December 1, 2010
SPCH 1300, Section 8
Interpersonal Case Study
Love is not always about you feelings. Sometimes real love is about what you do no matter how you feel. Webster defines a relationship as, “an emotional or other connection between people.” My definition of a relationship is an agreement of sacrifice, trust, and friendship between two people. Relational Dialectics Theory explains the tensions in the personal relationship I have with my boyfriend, Claude Jackson. In this paper I will discuss the theory of Relational Dialectics, Case Analysis, Recommendations, and Reflection. Theory
“Relational dialectics is the competing psychological tensions in a relationship,” (Verderber, Verderber, and Sellnow 2010, p.86). The theory of relational dialectics explains how different aspects of a relationship to attract opposites to complement one another. According to the theory, people involved in relationships experience internal, conflicting attractions causing relationships to be in a constant state of instability, known as dialectical tension. The pressures of these tensions occur in a wavelike fashion over time. Relational Dialectics introduces the concept that the closer individuals become to one another, the more conflict will arise to pull them apart.

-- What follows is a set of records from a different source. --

-- ==== Sys2Proof/Laws/KeptLinks.lean ====
section
/-! SUPPORT. Admission, host access, device time, ports, remote access and roles keep what `Kept` says. -/

set_option Elab.async false

namespace Sys2Proof.Laws

open Sys2Proof.Machine

theorem discardStale_kept {r : State} {s} (hs : Kept r s) : Kept r (discardStale s) := by
  unfold discardStale
  exact hs.same

theorem retireRequest_kept {r : State} {o} {s} (hs : Kept r s) : Kept r (retireRequest o s) := by
  unfold retireRequest
  exact hs.same

theorem holdRequest_kept {r : State} {dest : Nat} {op : Nat} {retried} {s} (hs : Kept r s) : KeptOP r (holdRequest dest op retried s) := by
  unfold holdRequest
  extract_lets -merge -underBinder +onlyGivenNames y0
  exact KeptOP.ite KeptOP.none (KeptOP.some (pair_kept hs.same))

theorem refuseStale_kept {r : State} {h} {s} (hs : Kept r s) : Kept r (refuseStale h s) := by
  unfold refuseStale
  exact answerStatus_kept hs.same

theorem unbuilt_kept {r : State} {s} (hs : Kept r s) : Kept r (unbuilt s) := by
  unfold unbuilt
  split
  · exact ite_kept hs hs.same
  · exact hs

theorem lookupChoice_kept {r : State} {s} (hs : Kept r s) : Kept r (lookupChoice s).2.2 := by
  unfold lookupChoice
  extract_lets -merge -underBinder +onlyGivenNames y0
  exact pair2_kept hs.same

theorem fitAdapter_kept {r : State} {b} {a : Nat} {s} (hs : Kept r s) : Kept r (fitAdapter b a s).2 := by
  unfold fitAdapter
  refine iteP_kept (pair_kept hs) ?_
  · split
    · exact pair_kept hs
    · exact iteP_kept (pair_kept hs) (iteP_kept (pair_kept hs) (pair_kept (forEach_kept (fun a s h2 => issuePromotion_kept h2) hs)))

theorem keepGroups_kept {r : State} {i : Nat} {s} (hs : Kept r s) : Kept r (keepGroups i s) := by
  unfold keepGroups
  exact forEach_kept (fun a s h0 => abandonSpill_kept h0) hs

theorem joinBatch_kept {r : State} {b} {a2} {s} (hs : Kept r s) : Kept r (joinBatch b a2 s).2 := by
  unfold joinBatch
  extract_lets -merge -underBinder +onlyGivenNames y0 x1
  have h2 : Kept r x1 := modCtx_kept hs
  try clear_value x1
  exact pair_kept (keepGroups_kept h2)

theorem takeDecode_kept {r : State} {b} {i : Nat} {s} (hs : Kept r s) : Kept r (takeDecode b i s).2 := by
  unfold takeDecode
  extract_lets -merge -underBinder +onlyGivenNames y0 y1
  refine iteP_kept (pair_kept hs) ?_
  · refine iteP_kept (pair_kept hs) ?_
    · extract_lets -merge -underBinder +onlyGivenNames y2
      refine iteP_kept (pair_kept hs) ?_
      · split
        · rename_i z3 heq
          have h4 : Kept r z3 := KeptS.elim (preparePages_kept hs) heq
          exact pair_kept h4
        · rename_i z5 heq
          have h6 : Kept r z5 := KeptS.elim (preparePages_kept hs) heq
          exact joinBatch_kept h6

theorem takeChunk_kept {r : State} {b} {i : Nat} {s} (hs : Kept r s) : Kept r (takeChunk b i s).2 := by
  unfold takeChunk
  extract_lets -merge -underBinder +onlyGivenNames y0 y1 y2 y3 y4 y5 y6
  refine iteP_kept (pair_kept hs) ?_
  · refine iteP_kept (pair_kept hs) ?_
    · refine iteP_kept (pair_kept hs) ?_
      · refine iteP_kept (pair_kept (drainSeq_kept hs)) ?_
        · split
          · rename_i z7 heq
            have h8 : Kept r z7 := KeptS.elim (preparePages_kept hs) heq
            exact pair_kept h8
          · rename_i z9 heq
            have h10 : Kept r z9 := KeptS.elim (preparePages_kept hs) heq
            exact joinBatch_kept h10

theorem takeCandidate_kept {r : State} {i : Nat} {x} (hx : Kept r x.2) : Kept r (takeCandidate i x).2 := by
  unfold takeCandidate
  extract_lets -merge -underBinder +onlyGivenNames y0 x1
  have h2 : Kept r x1 := hx
  extract_lets -merge -underBinder +onlyGivenNames y3
  refine iteP_kept hx ?_
  · refine iteP_kept (pair_kept h2) ?_
    · extract_lets -merge -underBinder +onlyGivenNames x4
      have h5 : Kept r x4.2 := fitAdapter_kept h2
      try clear_value x4
      exact iteP_kept (pair_kept h5) (iteP_kept (takeDecode_kept h5) (takeChunk_kept h5))

theorem formBatch_kept {r : State} {k : Nat} {s} (hs : Kept r s) : Kept r (formBatch k s).2 := by
  unfold formBatch
  exact foldlP_kept (fun s a h0 => takeCandidate_kept h0) (pair_kept hs)

theorem mainChoice_kept {r : State} {k : Nat} {s} (hs : Kept r s) : Kept r (mainChoice k s).2.2 := by
  unfold mainChoice
  extract_lets -merge -underBinder +onlyGivenNames x0
  have h1 : Kept r x0.2 := formBatch_kept hs
  try clear_value x0
  exact iteP2_kept (pair2_kept h1) (pair2_kept h1)

theorem prepareDraft_kept {r : State} {i : Nat} {a : Nat} {b : Nat} {s} (hs : Kept r s) : Kept r (prepareDraft i a b s).2 := by
  unfold prepareDraft
  split
  · exact pair_kept hs
  · extract_lets -merge -underBinder +onlyGivenNames y2
    split
    · rename_i z3 heq
      have h4 : Kept r z3 := KeptS.elim (preparePages_kept (enterDraft_kept hs)) heq
      exact pair_kept (leaveDraft_kept h4)
    · rename_i z5 heq
      have h6 : Kept r z5 := KeptS.elim (preparePages_kept (enterDraft_kept hs)) heq
      exact pair_kept (leaveDraft_kept h6)

theorem takeCatchUp_kept {r : State} {i : Nat} {x} (hx : Kept r x.2) : Kept r (takeCatchUp i x).2 := by
  unfold takeCatchUp
  extract_lets -merge -underBinder +onlyGivenNames y0 x1
  have h2 : Kept r x1 := hx
  extract_lets -merge -underBinder +onlyGivenNames y3 y4 y5
  refine iteP_kept (pair_kept h2) ?_
  · extract_lets -merge -underBinder +onlyGivenNames x6
    have h7 : Kept r x6.2 := prepareDraft_kept h2
    try clear_value x6
    exact iteP_kept (pair_kept h7) (pair_kept h7)

theorem takeRound_kept {r : State} {k : Nat} {i : Nat} {x} (hx : Kept r x.2) : Kept r (takeRound k i x).2 := by
  unfold takeRound
  extract_lets -merge -underBinder +onlyGivenNames y0 x1
  have h2 : Kept r x1 := modCtx_kept hx
  try clear_value x1
  extract_lets -merge -underBinder +onlyGivenNames y3 y4 y5
  refine iteP_kept (pair_kept h2) ?_
  · refine iteP_kept (pair_kept h2) ?_
    · extract_lets -merge -underBinder +onlyGivenNames x6
      have h7 : Kept r x6.2 := prepareDraft_kept h2
      try clear_value x6
      exact iteP_kept (pair_kept h7) (pair_kept h7)

theorem roundOrMain_kept {r : State} {k : Nat} {s} (hs : Kept r s) : Kept r (roundOrMain k s).2.2 := by
  unfold roundOrMain
  split
  · exact mainChoice_kept hs
  · extract_lets -merge -underBinder +onlyGivenNames y2 x3
    have h4 : Kept r x3.2 := foldlP_kept (fun s a h5 => takeRound_kept h5) (pair_kept hs)
    try clear_value x3
    refine iteP2_kept ?_ ?_
    · extract_lets -merge -underBinder +onlyGivenNames x6
      have h7 : Kept r x6.2.2 := mainChoice_kept h4
      try clear_value x6
      exact pair2_kept h7
    · extract_lets -merge -underBinder +onlyGivenNames x8 x10
      have h9 : Kept r x8 := h4
      have h11 : Kept r x10 := h9.same
      try clear_value x10
      exact pair2_kept h11

theorem modelTurn_kept {r : State} {k : Nat} {s} (hs : Kept r s) : Kept r (modelTurn k s).2.2 := by
  unfold modelTurn
  split
  · extract_lets -merge -underBinder +onlyGivenNames y1 y2
    exact pair2_kept hs.same
  · split
    · exact mainChoice_kept hs
    · extract_lets -merge -underBinder +onlyGivenNames x6
      have h7 : Kept r x6.2 := foldlP_kept (fun s a h8 => takeCatchUp_kept h8) (pair_kept hs)
      try clear_value x6
      refine iteP2_kept (roundOrMain_kept h7) ?_
      · refine pair2_kept ?_
        · extract_lets -merge -underBinder +onlyGivenNames x9
          have h10 : Kept r x9 := h7
          exact h10.same

theorem firstTurn_kept {r : State} {l : List Nat} : ∀ {late s}, Kept r s → Kept r (firstTurn l late s).2.2 := by
  induction l with
  | nil => intro late s h; exact h
  | cons k l ih =>
    intro late s h
    unfold firstTurn
    dsimp only
    split
    · exact modelTurn_kept h
    · exact ih (modelTurn_kept h)

theorem countWait_kept {r : State} {i : Nat} {s} (hs : Kept r s) : Kept r (countWait i s) := by
  unfold countWait
  extract_lets -merge -underBinder +onlyGivenNames y0
  exact ite_kept (count_kept hs) hs

theorem readRingHead_kept {r : State} {i : Nat} {s} (hs : Kept r s) : Kept r (readRingHead i s) := by
  unfold readRingHead
  extract_lets -merge -underBinder +onlyGivenNames y0
  refine ite_kept hs ?_
  · split
    · exact drainSeq_kept hs
    · extract_lets -merge -underBinder +onlyGivenNames y3
      exact ite_kept (modCtx_kept hs) (drainSeq_kept hs)

theorem prefetchCtx_kept {r : State} {i : Nat} {s} (hs : Kept r s) : Kept r (prefetchCtx i s) := by
  unfold prefetchCtx
  exact forEach_kept (fun a s h0 => startPrefetch_kept h0) hs

theorem readRingHeads_kept {r : State} {s} (hs : Kept r s) : Kept r (readRingHeads s) := by
  unfold readRingHeads
  exact ite_kept hs (forEach_kept (fun a s h0 => countWait_kept (readRingHead_kept h0)) hs)

theorem issuePrefetches_kept {r : State} {late} {held} {s} (hs : Kept r s) : Kept r (issuePrefetches late held s) := by
  unfold issuePrefetches
  extract_lets -merge -underBinder +onlyGivenNames y0 x1
  have h2 : Kept r x1 := forEach_kept (fun a s h3 => prefetchCtx_kept h3) (forEach_kept (fun a s h4 => prefetchCtx_kept h4) hs)
  try clear_value x1
  exact forEach_kept (fun a s h5 => forEach_kept (fun a s h6 => startPrefetch_kept h6) h5) h2

theorem continueRound_kept {r : State} {m} {done} {s} (hs : Kept r s) : Kept r (continueRound m done s).2.2 := by
  unfold continueRound
  extract_lets -merge -underBinder +onlyGivenNames y0
  split
  · exact mainChoice_kept hs.same
  · split
    · exact roundOrMain_kept hs.same
    · extract_lets -merge -underBinder +onlyGivenNames y6
      exact iteP2_kept (pair2_kept hs.same) (mainChoice_kept (forEach_kept (fun a s h7 => modCtx_kept h7) hs.same))
    · exact modelTurn_kept hs.same

theorem chooseStep_kept {r : State} {s} (hs : Kept r s) : Kept r (chooseStep s).2.2 := by
  unfold chooseStep
  split
  · exact iteP2_kept (continueRound_kept hs) (firstTurn_kept hs.same)
  · extract_lets -merge -underBinder +onlyGivenNames y2
    refine iteP2_kept (lookupChoice_kept hs) ?_
    · extract_lets -merge -underBinder +onlyGivenNames x3
      have h4 : Kept r x3.2.2 := firstTurn_kept hs
      try clear_value x3
      split
      · refine pair3_kept ?_
        exact h4
      · refine iteP2_kept ?_ h4
        · extract_lets -merge -underBinder +onlyGivenNames x7
          have h8 : Kept r x7.2.2 := lookupChoice_kept h4
          try clear_value x7
          exact pair2_kept h8

theorem admitRow_kept {r : State} {held} {s} (hs : Kept r s) : Kept r (admitRow held s).2 := by
  unfold admitRow
  extract_lets -merge -underBinder +onlyGivenNames x0
  have h1 : Kept r x0 := unbuilt_kept (readRingHeads_kept hs)
  try clear_value x0
  extract_lets -merge -underBinder +onlyGivenNames x2
  have h3 : Kept r x2.2.2 := iteP2_kept (pair2_kept h1) (chooseStep_kept h1)
  try clear_value x2
  refine pair_kept ?_
  · refine issuePrefetches_kept ?_
    · extract_lets -merge -underBinder +onlyGivenNames x4
      have h5 : Kept r x4 := h3
      exact h5.same

theorem applyWrite_kept {r : State} {a : Nat} {bs} {s} (hs : Kept r s) : Kept r (applyWrite a bs s) := by
  unfold applyWrite
  exact (hs.memory fun f => ⟨memWrite_wf _ _ f.1, f.2⟩)

theorem joinQueue_kept {r : State} {l : Nat} {x} {s} (hs : Kept r s) : Kept r (joinQueue l x s) := by
  unfold joinQueue
  exact hs.same

theorem cacheLines_kept {r : State} {a : Nat} {n : Nat} {s} (hs : Kept r s) : Kept r (cacheLines a n s) := by
  unfold cacheLines
  split
  · exact hs
  · extract_lets -merge -underBinder +onlyGivenNames y2
    refine ite_kept ?_ hs
    · extract_lets -merge -underBinder +onlyGivenNames y3
      exact hs.same

theorem applyAtomic_kept {r : State} {a : Nat} {ty : Nat} {data} {s} (hs : Kept r s) : Kept r (applyAtomic a ty data s) := by
  unfold applyAtomic
  refine ite_kept hs ?_
  · extract_lets -merge -underBinder +onlyGivenNames y0
    exact cacheLines_kept (hs.memory fun f => ⟨memWrite_wf _ _ f.1, f.2⟩)

theorem noteRead_kept {r : State} {a : Nat} {bs} {s} (hs : Kept r s) : Kept r (noteRead a bs s) := by
  unfold noteRead
  extract_lets -merge -underBinder +onlyGivenNames y0 y1
  exact ite_kept hs (snoop_kept (ite_kept hs (noteDecoded_kept hs)))

theorem memRead_kept {r : State} {a : Nat} {n : Nat} {tenantKeys} {s} (hs : Kept r s) : KeptOP r (memRead a n tenantKeys s) := by
  unfold memRead
  extract_lets -merge -underBinder +onlyGivenNames y0 y1 x2
  have h3 : KeptOP r x2 := KeptOP.ite KeptOP.none (KeptOP.some (pair_kept (noteRead_kept hs)))
  try clear_value x2
  split
  · exact KeptOP.some (pair_kept hs)
  · exact h3
  · exact h3
  · extract_lets -merge -underBinder +onlyGivenNames y8
    exact KeptOP.ite h3 KeptOP.none

theorem memStore_kept {r : State} {a : Nat} {bs} {s} (hs : Kept r s) : KeptO r (memStore a bs s) := by
  unfold memStore
  extract_lets -merge -underBinder +onlyGivenNames y0
  split
  · exact KeptO.some (applyWrite_kept hs)
  · split
    · exact KeptO.some (applyWrite_kept (mapFresh_kept hs))
    · exact KeptO.none
  · exact KeptO.none

theorem writeAck_kept {r : State} {dest : Nat} {tag : Nat} {status : Nat} {s} (hs : Kept r s) : Kept r (writeAck dest tag status s) := by
  unfold writeAck
  exact sendMsg_kept hs

theorem serveAtomic_kept {r : State} {a : Nat} {ty : Nat} {data} {ack} {s} (hs : Kept r s) : Kept r (serveAtomic a ty data ack s) := by
  unfold serveAtomic
  extract_lets -merge -underBinder +onlyGivenNames y0 x1
  have h2 : Kept r x1 := ite_kept (applyAtomic_kept hs) hs
  try clear_value x1
  split
  · exact writeAck_kept h2
  · exact h2

theorem serveWrite_kept {r : State} {a : Nat} {bs} {s} (hs : Kept r s) : Kept r (serveWrite a bs s) := by
  unfold serveWrite
  split
  · rename_i z0 heq
    have h1 : Kept r z0 := KeptO.elim (memStore_kept hs) heq
    exact reply_kept h1
  · exact reply_kept hs

theorem serveRead_kept {r : State} {a : Nat} {s} (hs : Kept r s) : Kept r (serveRead a s) := by
  unfold serveRead
  split
  · rename_i z0 z1 heq
    have h2 : Kept r z1 := KeptOP.elim (memRead_kept hs) heq
    exact reply_kept h2
  · exact reply_kept hs

theorem hostRead_kept {r : State} {a : Nat} {s} (hs : Kept r s) : Kept r (hostRead a s) := by
  unfold hostRead
  refine ite_kept (reply_kept hs) ?_
  · refine ite_kept ?_ (serveRead_kept hs)
    · split
      · exact joinQueue_kept hs
      · exact serveRead_kept hs

theorem serveAccess_kept {r : State} {x} {s} (hs : Kept r s) : Kept r (serveAccess x s) := by
  unfold serveAccess
  split
  · exact serveRead_kept hs
  · exact serveWrite_kept hs
  · exact serveAtomic_kept hs

theorem hostWrite_kept {r : State} {a : Nat} {bs} {s} (hs : Kept r s) : Kept r (hostWrite a bs s) := by
  unfold hostWrite
  refine ite_kept (reply_kept hs) ?_
  · refine ite_kept ?_ (serveWrite_kept hs)
    · split
      · exact joinQueue_kept hs
      · exact serveWrite_kept hs

theorem serveWindow_kept {r : State} {l : Nat} {s} (hs : Kept r s) : Kept r (serveWindow l s) := by
  unfold serveWindow
  extract_lets -merge -underBinder +onlyGivenNames y0 y1
  exact forEach_kept (fun a s h2 => serveAccess_kept h2) hs.same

Relational dialectics theory includes four aspects of relationships which are: novelty vs. predictability, openness vs. closedness, autonomy vs. connection, and management techniques. “Novelty is defined as the originality, freshness, and uniqueness in your own or partner’s behavior or in the relationship,” (Verderber, Verderber, and Sellnow 2010, p.87). “Predictability is the consistency, reliability, and dependability,” (Verderber, Verderber, and Sellnow 2010, p.87). In my relationship with Claude, we both display these aspects- predictability more than novelty. Most of the time I get angered because he is so set in his ways which is routine living where I am more into new and different things. Sometimes I feel bored with our relationship because he is so predictable, besides holidays, at times I feel the want to be surprised with flowers or maybe a visit. I believe this is what balances us much like an equilibrium so that we will not drive one another away.
The second aspect of this theory is openness vs. closedness, known to me as the tug-a-war game. “Openness is defined as the desire to share intimate ideas and feelings with your partner,” (Verderber, Verderber, and Sellnow 2010, p. 87). “Closedness is the desire to maintain privacy,” (Verderber, Verderber, and Sellnow 2010, p. 87). Openness is a huge conflict within our relationship because he is a person that often holds everything in and believes every aspect of a relationship should be private. We both display disclosure but he only displays disclosure when he is in an explosive state. He often displays closedness as a way of coping with different problems we may be having in our relationship. I display closedness mainly to get his attention, and it often happens when I am extremely angry about a situation.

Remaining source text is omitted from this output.